▶ _Saved data entries_
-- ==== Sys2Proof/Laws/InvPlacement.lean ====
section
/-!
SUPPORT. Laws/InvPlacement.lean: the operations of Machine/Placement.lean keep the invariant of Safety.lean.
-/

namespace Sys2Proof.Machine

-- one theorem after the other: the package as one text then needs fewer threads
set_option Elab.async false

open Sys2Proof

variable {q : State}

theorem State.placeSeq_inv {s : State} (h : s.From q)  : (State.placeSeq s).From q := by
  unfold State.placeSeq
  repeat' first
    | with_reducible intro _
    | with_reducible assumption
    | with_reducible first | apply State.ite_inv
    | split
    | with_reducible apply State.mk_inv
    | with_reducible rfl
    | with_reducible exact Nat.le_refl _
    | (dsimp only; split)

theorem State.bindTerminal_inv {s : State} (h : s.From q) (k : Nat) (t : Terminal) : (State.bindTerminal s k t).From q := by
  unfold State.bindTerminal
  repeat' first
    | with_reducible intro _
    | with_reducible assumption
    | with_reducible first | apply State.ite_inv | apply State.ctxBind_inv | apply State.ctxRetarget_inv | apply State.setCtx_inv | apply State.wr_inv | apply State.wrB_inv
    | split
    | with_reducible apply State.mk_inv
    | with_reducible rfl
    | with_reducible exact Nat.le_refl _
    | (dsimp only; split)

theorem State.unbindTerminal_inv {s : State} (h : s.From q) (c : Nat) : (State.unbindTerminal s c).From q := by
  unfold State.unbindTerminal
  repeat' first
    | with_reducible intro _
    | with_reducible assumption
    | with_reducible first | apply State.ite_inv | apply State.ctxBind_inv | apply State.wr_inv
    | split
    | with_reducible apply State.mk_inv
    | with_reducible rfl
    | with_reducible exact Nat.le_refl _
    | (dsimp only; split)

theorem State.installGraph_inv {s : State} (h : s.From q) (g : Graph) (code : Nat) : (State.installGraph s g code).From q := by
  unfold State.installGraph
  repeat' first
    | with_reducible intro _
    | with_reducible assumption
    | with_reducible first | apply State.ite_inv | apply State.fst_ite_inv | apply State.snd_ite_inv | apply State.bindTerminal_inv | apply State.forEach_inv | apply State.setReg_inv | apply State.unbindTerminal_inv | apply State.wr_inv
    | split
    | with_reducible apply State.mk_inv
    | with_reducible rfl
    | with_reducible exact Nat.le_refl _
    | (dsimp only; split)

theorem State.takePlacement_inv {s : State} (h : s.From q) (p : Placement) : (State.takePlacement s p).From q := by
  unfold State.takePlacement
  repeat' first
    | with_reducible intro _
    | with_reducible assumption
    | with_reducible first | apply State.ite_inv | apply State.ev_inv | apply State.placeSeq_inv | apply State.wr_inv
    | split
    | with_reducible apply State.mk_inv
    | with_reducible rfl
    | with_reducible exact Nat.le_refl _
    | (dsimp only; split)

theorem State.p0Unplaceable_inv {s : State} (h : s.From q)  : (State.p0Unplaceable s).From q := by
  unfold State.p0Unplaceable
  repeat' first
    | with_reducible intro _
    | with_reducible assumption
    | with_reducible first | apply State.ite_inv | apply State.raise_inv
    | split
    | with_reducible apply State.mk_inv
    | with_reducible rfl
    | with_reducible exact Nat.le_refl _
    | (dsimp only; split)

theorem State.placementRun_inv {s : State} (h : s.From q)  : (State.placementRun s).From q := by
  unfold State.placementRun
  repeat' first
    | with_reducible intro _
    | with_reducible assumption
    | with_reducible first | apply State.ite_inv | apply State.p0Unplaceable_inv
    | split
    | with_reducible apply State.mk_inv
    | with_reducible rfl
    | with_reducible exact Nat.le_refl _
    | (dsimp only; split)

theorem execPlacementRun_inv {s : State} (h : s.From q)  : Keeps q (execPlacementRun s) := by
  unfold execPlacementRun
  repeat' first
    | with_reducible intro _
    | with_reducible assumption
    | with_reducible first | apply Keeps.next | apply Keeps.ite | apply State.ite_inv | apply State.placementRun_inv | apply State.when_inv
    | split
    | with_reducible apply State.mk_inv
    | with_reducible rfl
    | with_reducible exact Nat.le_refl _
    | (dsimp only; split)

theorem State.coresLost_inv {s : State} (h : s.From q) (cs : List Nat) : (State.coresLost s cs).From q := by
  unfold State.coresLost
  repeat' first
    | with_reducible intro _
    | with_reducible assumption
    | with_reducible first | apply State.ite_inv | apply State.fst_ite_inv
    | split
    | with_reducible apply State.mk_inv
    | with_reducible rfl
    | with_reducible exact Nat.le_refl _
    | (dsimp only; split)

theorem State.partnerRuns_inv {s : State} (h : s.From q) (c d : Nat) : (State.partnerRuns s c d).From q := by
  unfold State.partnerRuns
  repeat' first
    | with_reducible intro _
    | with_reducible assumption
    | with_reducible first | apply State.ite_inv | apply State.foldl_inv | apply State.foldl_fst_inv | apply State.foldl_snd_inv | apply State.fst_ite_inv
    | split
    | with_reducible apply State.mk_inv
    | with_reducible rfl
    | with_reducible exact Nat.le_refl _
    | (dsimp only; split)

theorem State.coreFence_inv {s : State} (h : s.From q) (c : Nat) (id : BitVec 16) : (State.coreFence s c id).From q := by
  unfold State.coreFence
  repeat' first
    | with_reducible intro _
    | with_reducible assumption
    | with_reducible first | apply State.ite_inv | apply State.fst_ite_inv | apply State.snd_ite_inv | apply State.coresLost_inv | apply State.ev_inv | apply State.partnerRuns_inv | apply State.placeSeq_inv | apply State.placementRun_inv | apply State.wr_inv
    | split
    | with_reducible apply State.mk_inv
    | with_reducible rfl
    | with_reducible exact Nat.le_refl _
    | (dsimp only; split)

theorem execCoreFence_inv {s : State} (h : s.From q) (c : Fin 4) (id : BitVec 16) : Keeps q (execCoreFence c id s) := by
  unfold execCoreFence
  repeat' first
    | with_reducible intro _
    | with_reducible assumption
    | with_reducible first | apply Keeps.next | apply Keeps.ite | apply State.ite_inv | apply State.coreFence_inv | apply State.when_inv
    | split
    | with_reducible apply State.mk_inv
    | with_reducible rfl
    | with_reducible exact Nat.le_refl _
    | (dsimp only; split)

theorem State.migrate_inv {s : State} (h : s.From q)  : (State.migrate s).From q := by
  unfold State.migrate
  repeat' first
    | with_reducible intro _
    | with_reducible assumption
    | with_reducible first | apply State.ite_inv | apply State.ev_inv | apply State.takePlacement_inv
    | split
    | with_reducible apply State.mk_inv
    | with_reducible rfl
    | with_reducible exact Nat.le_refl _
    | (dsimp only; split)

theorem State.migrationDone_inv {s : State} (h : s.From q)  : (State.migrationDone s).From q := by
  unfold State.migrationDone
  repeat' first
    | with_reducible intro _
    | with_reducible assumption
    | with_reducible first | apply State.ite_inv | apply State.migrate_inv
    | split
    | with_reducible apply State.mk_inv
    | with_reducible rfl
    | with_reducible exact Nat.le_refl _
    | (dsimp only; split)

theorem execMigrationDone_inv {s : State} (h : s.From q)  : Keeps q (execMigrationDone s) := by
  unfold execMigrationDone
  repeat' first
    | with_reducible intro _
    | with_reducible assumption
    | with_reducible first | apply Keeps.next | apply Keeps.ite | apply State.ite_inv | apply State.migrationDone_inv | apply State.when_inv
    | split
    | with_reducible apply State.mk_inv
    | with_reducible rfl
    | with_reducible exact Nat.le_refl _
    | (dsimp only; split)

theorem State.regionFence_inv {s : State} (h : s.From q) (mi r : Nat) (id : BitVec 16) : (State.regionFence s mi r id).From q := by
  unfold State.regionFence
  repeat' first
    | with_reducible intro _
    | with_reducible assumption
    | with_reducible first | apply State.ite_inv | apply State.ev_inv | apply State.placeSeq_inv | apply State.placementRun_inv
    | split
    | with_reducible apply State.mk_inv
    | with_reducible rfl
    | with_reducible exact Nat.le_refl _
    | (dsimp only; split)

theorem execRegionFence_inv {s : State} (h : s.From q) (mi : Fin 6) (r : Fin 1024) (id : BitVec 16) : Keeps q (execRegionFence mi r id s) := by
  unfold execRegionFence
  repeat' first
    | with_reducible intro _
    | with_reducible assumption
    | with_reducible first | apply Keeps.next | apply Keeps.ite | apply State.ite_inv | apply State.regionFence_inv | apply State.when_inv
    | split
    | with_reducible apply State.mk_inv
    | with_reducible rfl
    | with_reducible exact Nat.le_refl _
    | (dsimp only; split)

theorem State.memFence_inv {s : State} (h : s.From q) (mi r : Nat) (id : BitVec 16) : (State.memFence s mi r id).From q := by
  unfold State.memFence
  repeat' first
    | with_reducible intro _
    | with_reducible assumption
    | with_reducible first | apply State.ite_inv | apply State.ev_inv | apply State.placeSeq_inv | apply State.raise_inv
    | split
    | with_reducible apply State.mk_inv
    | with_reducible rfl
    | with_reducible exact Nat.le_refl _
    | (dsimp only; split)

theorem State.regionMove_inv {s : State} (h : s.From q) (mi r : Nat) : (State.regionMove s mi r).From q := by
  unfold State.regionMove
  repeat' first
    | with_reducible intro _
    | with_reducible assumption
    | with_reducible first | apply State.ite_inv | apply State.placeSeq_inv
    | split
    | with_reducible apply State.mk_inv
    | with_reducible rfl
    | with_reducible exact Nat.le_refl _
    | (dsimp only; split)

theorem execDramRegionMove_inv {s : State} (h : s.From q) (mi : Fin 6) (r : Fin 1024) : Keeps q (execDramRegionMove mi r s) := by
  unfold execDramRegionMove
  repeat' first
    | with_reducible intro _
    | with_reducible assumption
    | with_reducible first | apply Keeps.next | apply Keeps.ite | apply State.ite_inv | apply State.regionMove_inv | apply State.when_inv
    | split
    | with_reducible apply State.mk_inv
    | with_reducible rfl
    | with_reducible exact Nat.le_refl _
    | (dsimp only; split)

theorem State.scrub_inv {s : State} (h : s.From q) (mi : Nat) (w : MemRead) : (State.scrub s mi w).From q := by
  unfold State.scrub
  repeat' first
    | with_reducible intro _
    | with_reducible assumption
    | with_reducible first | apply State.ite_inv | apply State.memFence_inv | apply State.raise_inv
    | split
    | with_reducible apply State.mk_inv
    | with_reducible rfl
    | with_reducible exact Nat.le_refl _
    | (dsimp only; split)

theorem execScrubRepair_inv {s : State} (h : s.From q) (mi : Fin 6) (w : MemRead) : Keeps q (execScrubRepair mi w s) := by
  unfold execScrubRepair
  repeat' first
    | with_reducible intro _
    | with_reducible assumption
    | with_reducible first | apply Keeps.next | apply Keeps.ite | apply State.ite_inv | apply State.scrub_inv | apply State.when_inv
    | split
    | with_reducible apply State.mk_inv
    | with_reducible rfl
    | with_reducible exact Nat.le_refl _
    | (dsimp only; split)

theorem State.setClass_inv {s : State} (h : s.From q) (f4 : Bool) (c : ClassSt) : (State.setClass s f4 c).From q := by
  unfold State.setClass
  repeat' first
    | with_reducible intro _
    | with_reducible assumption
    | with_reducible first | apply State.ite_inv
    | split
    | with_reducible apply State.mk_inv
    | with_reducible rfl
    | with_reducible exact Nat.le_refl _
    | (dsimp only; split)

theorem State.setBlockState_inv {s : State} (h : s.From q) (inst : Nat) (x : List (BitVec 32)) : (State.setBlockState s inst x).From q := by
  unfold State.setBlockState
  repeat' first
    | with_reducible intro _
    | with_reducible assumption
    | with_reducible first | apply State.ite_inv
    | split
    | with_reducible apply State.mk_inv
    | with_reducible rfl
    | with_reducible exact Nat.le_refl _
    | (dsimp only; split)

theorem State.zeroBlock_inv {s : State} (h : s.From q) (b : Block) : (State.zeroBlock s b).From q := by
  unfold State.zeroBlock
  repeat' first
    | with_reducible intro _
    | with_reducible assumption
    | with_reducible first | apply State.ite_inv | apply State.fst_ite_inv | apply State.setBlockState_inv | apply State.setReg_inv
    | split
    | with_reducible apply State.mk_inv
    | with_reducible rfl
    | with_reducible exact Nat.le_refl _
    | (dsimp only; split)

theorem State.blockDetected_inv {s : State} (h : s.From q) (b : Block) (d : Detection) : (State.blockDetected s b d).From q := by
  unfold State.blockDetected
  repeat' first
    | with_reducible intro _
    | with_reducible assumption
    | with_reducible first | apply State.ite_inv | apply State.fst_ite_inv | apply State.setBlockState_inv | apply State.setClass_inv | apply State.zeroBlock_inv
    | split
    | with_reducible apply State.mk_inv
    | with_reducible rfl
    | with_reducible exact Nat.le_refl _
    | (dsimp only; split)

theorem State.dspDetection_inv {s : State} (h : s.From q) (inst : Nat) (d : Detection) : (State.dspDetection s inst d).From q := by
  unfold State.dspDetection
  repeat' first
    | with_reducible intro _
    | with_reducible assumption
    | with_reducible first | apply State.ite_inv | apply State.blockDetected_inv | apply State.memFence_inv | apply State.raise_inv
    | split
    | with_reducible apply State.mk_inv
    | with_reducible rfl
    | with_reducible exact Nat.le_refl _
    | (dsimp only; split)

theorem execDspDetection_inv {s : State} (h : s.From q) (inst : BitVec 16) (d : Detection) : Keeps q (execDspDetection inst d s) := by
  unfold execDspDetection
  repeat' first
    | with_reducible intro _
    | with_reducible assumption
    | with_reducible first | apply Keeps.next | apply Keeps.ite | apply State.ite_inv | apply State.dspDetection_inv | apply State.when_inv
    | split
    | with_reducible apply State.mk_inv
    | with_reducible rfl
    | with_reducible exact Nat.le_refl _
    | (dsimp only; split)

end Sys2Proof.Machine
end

* * *

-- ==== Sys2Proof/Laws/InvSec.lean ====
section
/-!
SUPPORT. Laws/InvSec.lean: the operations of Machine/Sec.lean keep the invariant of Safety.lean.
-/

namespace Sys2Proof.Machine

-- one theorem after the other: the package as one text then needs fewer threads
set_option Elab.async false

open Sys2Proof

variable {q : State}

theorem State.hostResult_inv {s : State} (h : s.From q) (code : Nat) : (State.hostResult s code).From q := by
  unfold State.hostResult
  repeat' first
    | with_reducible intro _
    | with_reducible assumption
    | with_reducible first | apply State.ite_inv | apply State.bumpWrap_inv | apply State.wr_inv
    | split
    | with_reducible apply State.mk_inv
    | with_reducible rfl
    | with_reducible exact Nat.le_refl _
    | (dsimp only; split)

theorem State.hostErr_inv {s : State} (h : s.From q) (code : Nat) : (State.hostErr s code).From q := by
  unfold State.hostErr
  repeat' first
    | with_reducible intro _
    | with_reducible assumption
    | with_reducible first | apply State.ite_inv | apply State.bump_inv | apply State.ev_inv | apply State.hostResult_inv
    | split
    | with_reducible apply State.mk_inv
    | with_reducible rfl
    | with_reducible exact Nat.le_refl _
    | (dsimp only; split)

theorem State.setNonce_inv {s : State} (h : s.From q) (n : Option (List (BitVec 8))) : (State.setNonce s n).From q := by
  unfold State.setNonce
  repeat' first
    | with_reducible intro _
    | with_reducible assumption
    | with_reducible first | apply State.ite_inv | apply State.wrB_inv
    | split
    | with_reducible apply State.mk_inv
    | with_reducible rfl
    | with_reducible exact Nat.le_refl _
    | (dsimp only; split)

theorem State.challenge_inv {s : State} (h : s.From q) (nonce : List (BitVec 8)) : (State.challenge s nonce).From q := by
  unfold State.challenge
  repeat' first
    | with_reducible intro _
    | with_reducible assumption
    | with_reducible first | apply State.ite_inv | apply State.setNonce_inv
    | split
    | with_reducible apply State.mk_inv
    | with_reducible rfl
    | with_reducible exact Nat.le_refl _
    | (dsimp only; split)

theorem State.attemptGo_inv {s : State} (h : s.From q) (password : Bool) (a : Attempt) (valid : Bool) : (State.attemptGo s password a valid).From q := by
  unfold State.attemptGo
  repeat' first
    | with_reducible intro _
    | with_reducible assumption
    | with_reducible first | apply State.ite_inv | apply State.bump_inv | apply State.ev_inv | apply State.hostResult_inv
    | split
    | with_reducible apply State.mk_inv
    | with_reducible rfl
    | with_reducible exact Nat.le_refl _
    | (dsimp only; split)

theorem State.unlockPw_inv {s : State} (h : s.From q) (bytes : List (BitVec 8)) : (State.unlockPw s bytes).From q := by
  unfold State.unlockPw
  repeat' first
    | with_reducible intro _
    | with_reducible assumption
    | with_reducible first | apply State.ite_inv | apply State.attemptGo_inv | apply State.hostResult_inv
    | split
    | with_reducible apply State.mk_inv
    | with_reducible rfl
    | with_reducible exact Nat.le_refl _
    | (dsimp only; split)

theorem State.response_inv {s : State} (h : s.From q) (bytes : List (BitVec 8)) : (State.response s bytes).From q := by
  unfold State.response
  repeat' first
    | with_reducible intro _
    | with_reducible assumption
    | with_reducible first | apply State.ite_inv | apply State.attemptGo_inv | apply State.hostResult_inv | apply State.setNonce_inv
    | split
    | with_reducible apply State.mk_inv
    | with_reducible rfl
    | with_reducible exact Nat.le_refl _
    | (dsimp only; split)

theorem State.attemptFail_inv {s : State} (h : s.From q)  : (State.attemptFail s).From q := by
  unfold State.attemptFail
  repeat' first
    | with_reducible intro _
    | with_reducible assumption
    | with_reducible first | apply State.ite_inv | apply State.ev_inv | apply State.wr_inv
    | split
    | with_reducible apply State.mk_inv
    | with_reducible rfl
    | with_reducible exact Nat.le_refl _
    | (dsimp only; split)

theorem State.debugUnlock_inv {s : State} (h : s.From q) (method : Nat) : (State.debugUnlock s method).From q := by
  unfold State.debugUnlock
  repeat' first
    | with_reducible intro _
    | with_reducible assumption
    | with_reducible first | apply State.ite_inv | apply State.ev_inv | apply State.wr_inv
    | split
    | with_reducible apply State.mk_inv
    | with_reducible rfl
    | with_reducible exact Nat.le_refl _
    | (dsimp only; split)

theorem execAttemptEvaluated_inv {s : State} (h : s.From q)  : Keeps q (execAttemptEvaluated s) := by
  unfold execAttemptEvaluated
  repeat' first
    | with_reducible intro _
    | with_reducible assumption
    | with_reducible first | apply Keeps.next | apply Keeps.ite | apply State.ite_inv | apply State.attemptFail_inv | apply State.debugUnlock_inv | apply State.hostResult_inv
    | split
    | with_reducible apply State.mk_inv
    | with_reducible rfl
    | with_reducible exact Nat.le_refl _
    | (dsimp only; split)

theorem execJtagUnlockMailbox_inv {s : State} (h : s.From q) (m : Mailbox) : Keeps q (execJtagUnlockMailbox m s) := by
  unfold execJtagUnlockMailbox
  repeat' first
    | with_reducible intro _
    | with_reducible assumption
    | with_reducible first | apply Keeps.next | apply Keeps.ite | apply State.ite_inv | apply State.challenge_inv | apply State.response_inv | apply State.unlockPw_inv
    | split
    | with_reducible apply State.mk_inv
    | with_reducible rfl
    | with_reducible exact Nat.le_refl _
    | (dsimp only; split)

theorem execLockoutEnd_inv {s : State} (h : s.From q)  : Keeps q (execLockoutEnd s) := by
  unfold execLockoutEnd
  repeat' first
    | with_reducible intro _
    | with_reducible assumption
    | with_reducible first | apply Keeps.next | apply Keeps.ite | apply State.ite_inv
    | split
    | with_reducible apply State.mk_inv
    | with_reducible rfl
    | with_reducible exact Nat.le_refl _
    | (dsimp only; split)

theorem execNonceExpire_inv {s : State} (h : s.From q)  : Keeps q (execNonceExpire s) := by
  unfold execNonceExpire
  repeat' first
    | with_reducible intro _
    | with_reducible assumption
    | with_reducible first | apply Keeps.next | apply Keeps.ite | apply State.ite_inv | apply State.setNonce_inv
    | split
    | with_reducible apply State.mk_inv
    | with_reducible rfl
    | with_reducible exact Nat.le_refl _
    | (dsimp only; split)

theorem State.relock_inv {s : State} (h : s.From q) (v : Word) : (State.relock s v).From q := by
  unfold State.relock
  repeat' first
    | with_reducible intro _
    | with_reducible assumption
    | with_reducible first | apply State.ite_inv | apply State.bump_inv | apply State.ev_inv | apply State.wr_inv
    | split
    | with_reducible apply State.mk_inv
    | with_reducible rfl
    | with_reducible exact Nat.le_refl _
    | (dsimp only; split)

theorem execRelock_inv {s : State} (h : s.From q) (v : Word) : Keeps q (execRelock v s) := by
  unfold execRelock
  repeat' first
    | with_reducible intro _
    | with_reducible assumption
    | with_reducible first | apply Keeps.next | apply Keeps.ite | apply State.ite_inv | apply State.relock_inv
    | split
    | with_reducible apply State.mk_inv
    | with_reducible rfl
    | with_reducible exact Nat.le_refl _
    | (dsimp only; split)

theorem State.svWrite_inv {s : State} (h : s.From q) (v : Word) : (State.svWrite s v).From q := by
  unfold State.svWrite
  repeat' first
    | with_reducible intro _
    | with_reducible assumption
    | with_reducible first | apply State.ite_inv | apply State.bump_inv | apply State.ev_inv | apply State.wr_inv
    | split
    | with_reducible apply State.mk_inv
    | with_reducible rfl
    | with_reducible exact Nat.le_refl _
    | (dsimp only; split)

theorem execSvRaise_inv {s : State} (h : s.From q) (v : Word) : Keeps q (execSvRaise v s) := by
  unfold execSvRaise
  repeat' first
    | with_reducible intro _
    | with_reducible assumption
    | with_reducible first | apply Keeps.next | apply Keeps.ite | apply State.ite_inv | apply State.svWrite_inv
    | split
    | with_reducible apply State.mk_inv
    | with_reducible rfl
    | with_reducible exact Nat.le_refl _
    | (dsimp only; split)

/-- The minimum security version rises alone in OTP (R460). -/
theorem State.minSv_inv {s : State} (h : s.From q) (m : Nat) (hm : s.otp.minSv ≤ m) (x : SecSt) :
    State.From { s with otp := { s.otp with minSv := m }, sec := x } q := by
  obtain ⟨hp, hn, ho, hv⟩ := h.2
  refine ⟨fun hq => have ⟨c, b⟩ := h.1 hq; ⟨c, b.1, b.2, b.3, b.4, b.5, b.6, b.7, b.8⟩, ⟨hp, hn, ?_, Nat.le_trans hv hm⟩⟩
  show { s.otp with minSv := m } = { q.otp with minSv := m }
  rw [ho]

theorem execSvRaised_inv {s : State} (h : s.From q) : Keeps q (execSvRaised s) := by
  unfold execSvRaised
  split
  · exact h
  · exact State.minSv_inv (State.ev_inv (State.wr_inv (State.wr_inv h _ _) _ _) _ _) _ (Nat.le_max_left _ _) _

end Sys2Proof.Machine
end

==

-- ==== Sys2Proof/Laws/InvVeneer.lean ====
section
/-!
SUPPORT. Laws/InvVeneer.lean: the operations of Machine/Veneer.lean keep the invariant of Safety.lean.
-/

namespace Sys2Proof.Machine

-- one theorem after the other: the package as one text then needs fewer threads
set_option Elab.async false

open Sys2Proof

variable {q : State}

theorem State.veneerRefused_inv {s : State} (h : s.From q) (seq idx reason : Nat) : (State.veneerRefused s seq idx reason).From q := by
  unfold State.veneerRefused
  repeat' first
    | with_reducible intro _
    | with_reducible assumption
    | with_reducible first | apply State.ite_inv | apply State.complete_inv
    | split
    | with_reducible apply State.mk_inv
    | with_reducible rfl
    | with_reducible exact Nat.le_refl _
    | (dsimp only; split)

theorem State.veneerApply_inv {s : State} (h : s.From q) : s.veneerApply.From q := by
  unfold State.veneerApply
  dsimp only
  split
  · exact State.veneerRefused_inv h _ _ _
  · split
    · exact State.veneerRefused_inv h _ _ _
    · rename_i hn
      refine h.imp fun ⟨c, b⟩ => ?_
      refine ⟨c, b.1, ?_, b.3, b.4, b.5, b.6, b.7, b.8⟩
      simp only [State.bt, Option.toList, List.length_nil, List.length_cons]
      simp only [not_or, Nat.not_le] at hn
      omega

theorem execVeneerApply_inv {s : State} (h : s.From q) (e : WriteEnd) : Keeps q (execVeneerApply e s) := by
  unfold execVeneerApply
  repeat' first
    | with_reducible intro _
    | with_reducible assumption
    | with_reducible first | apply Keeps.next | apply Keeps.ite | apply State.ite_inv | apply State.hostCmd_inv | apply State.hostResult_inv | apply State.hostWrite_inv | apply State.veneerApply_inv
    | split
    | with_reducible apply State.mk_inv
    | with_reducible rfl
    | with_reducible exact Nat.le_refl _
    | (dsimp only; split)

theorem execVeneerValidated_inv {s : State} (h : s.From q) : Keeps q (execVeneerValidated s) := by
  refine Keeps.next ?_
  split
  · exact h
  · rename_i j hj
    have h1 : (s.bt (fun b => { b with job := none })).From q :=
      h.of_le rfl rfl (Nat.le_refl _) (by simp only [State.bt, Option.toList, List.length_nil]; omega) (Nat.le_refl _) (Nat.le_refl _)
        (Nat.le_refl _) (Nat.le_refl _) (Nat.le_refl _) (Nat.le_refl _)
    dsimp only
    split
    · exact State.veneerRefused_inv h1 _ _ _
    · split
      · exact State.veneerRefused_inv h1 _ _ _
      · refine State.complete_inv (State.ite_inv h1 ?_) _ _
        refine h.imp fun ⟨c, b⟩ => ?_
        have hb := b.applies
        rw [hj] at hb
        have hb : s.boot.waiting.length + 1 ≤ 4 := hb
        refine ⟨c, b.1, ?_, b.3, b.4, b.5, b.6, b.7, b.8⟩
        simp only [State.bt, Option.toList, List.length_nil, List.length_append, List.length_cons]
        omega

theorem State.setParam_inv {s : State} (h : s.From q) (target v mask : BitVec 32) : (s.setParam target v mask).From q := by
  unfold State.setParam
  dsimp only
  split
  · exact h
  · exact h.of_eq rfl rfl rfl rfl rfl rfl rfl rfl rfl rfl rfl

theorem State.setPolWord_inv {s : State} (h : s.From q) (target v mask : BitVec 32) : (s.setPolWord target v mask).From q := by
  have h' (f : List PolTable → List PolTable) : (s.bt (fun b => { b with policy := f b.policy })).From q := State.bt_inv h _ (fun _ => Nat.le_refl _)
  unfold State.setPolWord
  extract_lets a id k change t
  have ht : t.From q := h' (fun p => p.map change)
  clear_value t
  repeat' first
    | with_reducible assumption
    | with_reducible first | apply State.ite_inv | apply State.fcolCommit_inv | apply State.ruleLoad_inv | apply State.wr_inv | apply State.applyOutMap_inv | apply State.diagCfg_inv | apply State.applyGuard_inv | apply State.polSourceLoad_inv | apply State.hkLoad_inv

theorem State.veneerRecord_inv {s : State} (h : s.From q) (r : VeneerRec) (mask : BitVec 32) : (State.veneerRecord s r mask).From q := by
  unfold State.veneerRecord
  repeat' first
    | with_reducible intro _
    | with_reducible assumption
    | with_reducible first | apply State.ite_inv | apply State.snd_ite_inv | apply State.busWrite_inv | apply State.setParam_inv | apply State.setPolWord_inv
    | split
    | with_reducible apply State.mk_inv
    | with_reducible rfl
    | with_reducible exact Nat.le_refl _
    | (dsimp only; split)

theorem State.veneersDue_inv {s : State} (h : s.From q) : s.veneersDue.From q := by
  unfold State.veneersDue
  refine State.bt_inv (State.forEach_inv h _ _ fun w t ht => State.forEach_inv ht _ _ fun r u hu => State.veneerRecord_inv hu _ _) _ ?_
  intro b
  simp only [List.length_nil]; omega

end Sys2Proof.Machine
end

▶ _Assignment_
Where does "Laws" appear in the records above? Copy each line that holds it.

▶ _Problem solution_
-- ==== Sys2Proof/Laws/InvPlacement.lean ====
SUPPORT. Laws/InvPlacement.lean: the operations of Machine/Placement.lean keep the invariant of Safety.lean.
-- ==== Sys2Proof/Laws/InvSec.lean ====
SUPPORT. Laws/InvSec.lean: the operations of Machine/Sec.lean keep the invariant of Safety.lean.
-- ==== Sys2Proof/Laws/InvVeneer.lean ====
SUPPORT. Laws/InvVeneer.lean: the operations of Machine/Veneer.lean keep the invariant of Safety.lean.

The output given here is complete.